» Records contained in a dataset:
-------

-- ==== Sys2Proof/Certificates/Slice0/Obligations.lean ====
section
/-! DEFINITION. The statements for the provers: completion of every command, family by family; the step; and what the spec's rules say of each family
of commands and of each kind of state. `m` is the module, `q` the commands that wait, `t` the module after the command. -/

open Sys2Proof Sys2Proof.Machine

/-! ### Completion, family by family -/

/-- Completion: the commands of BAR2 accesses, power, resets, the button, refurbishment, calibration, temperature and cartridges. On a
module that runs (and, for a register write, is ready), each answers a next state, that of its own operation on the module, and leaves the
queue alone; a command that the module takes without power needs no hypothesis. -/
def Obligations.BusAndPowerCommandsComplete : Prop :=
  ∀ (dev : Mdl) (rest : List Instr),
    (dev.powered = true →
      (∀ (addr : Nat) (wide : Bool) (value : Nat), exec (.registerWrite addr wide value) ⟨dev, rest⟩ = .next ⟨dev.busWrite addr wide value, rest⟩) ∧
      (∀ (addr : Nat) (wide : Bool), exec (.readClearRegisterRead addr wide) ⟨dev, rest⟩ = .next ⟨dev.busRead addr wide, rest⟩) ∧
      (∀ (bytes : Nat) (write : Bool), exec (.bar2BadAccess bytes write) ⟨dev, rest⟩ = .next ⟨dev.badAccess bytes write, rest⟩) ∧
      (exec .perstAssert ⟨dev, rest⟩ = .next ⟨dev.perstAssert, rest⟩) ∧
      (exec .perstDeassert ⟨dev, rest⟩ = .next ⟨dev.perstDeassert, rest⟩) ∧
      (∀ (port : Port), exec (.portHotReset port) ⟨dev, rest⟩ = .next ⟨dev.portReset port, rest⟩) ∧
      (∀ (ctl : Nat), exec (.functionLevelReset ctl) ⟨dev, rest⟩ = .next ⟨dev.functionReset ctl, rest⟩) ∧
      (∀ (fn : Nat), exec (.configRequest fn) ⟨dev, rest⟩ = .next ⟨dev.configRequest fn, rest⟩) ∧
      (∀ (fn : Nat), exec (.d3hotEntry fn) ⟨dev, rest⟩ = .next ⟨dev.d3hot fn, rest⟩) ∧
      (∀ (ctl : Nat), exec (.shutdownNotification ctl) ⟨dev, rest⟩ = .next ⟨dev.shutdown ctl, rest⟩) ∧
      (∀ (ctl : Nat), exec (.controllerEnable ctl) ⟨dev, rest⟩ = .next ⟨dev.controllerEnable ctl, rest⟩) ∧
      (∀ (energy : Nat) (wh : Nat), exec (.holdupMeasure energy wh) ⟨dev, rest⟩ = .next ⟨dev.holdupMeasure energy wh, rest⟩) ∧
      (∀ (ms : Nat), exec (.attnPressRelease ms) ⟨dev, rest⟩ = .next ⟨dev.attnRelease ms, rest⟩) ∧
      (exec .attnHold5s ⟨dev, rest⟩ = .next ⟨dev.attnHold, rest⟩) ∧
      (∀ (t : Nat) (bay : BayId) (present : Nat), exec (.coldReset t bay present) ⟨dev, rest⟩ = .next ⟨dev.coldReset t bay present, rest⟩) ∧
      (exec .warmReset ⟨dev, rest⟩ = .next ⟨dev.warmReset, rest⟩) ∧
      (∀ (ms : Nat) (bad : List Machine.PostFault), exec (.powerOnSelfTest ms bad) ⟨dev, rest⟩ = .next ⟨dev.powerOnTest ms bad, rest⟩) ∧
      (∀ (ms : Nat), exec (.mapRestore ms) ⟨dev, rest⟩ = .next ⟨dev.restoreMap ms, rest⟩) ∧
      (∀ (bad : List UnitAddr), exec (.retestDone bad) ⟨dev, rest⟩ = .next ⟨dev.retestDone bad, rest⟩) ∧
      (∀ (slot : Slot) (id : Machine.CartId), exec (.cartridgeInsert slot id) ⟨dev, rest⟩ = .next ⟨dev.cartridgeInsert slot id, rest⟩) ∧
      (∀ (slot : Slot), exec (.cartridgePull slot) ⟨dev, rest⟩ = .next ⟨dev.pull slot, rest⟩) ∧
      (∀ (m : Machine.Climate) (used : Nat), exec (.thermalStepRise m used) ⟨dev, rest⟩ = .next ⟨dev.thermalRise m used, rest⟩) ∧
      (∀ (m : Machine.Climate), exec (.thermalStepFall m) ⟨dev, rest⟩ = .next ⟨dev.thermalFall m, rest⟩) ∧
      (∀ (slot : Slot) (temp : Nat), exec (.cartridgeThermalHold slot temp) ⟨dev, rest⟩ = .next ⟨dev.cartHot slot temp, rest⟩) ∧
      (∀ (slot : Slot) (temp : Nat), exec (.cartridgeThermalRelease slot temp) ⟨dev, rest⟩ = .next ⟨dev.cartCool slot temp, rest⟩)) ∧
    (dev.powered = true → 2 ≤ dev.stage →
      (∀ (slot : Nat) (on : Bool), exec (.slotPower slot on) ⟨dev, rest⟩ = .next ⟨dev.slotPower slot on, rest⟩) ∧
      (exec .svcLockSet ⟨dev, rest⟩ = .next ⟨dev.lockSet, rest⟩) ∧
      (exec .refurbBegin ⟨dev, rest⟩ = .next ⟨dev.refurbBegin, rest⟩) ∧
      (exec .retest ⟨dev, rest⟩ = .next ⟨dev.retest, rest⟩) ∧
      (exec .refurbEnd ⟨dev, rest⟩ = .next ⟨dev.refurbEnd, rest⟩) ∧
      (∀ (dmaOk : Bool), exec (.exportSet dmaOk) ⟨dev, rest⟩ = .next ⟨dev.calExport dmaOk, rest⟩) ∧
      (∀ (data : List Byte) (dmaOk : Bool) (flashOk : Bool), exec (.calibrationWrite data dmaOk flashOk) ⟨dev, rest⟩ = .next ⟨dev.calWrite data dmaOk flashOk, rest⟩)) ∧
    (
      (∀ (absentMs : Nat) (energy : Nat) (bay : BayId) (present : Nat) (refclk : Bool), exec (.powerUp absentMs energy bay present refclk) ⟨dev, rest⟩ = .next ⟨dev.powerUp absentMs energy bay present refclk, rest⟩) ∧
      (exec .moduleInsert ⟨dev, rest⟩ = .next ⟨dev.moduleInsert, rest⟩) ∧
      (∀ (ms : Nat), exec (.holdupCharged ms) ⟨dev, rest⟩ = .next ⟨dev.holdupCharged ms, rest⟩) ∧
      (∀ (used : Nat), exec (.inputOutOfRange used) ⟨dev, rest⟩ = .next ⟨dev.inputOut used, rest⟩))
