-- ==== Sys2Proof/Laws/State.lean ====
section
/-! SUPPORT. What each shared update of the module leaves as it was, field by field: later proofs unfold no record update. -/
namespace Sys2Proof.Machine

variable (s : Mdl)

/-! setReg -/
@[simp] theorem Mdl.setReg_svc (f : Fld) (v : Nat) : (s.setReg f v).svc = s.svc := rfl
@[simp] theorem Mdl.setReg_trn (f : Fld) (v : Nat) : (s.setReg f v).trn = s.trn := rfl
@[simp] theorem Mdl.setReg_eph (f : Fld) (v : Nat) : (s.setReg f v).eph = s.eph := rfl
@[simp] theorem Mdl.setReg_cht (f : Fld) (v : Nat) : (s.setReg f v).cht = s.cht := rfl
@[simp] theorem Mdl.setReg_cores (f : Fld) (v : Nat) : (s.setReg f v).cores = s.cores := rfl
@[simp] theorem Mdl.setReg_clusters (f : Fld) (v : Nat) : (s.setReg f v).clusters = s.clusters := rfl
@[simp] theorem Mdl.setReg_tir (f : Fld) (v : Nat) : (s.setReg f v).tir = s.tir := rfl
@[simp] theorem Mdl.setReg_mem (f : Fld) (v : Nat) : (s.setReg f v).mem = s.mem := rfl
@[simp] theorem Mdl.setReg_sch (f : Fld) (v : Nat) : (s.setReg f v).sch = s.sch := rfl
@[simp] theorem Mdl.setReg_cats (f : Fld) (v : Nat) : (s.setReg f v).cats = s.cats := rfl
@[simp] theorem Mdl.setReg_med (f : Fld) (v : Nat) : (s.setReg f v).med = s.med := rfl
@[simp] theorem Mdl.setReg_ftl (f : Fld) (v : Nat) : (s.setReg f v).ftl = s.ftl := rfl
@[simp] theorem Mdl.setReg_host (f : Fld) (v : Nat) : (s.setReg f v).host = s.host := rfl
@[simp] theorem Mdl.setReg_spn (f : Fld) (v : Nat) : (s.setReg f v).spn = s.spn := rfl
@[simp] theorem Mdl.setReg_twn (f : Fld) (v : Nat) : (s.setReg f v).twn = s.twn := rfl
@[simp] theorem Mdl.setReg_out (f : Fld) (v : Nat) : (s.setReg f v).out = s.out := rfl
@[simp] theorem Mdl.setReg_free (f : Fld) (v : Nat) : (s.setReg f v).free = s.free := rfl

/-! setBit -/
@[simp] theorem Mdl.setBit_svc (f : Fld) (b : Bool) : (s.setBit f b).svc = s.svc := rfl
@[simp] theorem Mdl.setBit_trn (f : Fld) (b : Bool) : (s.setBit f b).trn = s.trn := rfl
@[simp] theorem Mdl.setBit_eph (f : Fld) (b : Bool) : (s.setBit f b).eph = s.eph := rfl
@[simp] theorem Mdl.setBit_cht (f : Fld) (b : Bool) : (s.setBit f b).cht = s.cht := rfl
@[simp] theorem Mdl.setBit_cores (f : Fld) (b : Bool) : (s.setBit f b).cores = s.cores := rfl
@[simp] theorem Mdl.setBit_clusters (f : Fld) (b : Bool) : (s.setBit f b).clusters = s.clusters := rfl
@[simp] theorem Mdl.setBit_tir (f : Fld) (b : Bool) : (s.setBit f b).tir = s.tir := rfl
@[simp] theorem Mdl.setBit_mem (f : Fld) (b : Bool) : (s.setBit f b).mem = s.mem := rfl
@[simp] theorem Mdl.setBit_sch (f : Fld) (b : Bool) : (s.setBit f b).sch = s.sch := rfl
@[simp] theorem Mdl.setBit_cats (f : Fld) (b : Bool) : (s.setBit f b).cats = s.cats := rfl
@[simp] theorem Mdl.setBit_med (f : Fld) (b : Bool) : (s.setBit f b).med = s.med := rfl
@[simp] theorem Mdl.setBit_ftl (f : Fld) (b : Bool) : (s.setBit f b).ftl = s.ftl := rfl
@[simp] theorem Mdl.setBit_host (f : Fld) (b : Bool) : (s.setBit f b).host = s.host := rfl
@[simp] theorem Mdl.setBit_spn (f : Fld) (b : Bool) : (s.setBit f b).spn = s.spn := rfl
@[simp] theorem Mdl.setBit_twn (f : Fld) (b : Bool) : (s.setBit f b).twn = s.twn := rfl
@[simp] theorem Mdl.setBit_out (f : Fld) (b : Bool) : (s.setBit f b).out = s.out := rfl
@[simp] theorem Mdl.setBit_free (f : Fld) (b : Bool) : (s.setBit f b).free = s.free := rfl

-------

» EXERCISE DESCRIPTION:
In your answer, include only the lines above starting at the line that holds "(exec .attnHold5s ⟨dev, rest⟩" and ending at the line that holds "(∀ (ms : Nat), exec (.mapRestore", copied exactly.

» ANSWER SPACE:
      (exec .attnHold5s ⟨dev, rest⟩ = .next ⟨dev.attnHold, rest⟩) ∧
      (∀ (t : Nat) (bay : BayId) (present : Nat), exec (.coldReset t bay present) ⟨dev, rest⟩ = .next ⟨dev.coldReset t bay present, rest⟩) ∧
      (exec .warmReset ⟨dev, rest⟩ = .next ⟨dev.warmReset, rest⟩) ∧
      (∀ (ms : Nat) (bad : List Machine.PostFault), exec (.powerOnSelfTest ms bad) ⟨dev, rest⟩ = .next ⟨dev.powerOnTest ms bad, rest⟩) ∧
      (∀ (ms : Nat), exec (.mapRestore ms) ⟨dev, rest⟩ = .next ⟨dev.restoreMap ms, rest⟩) ∧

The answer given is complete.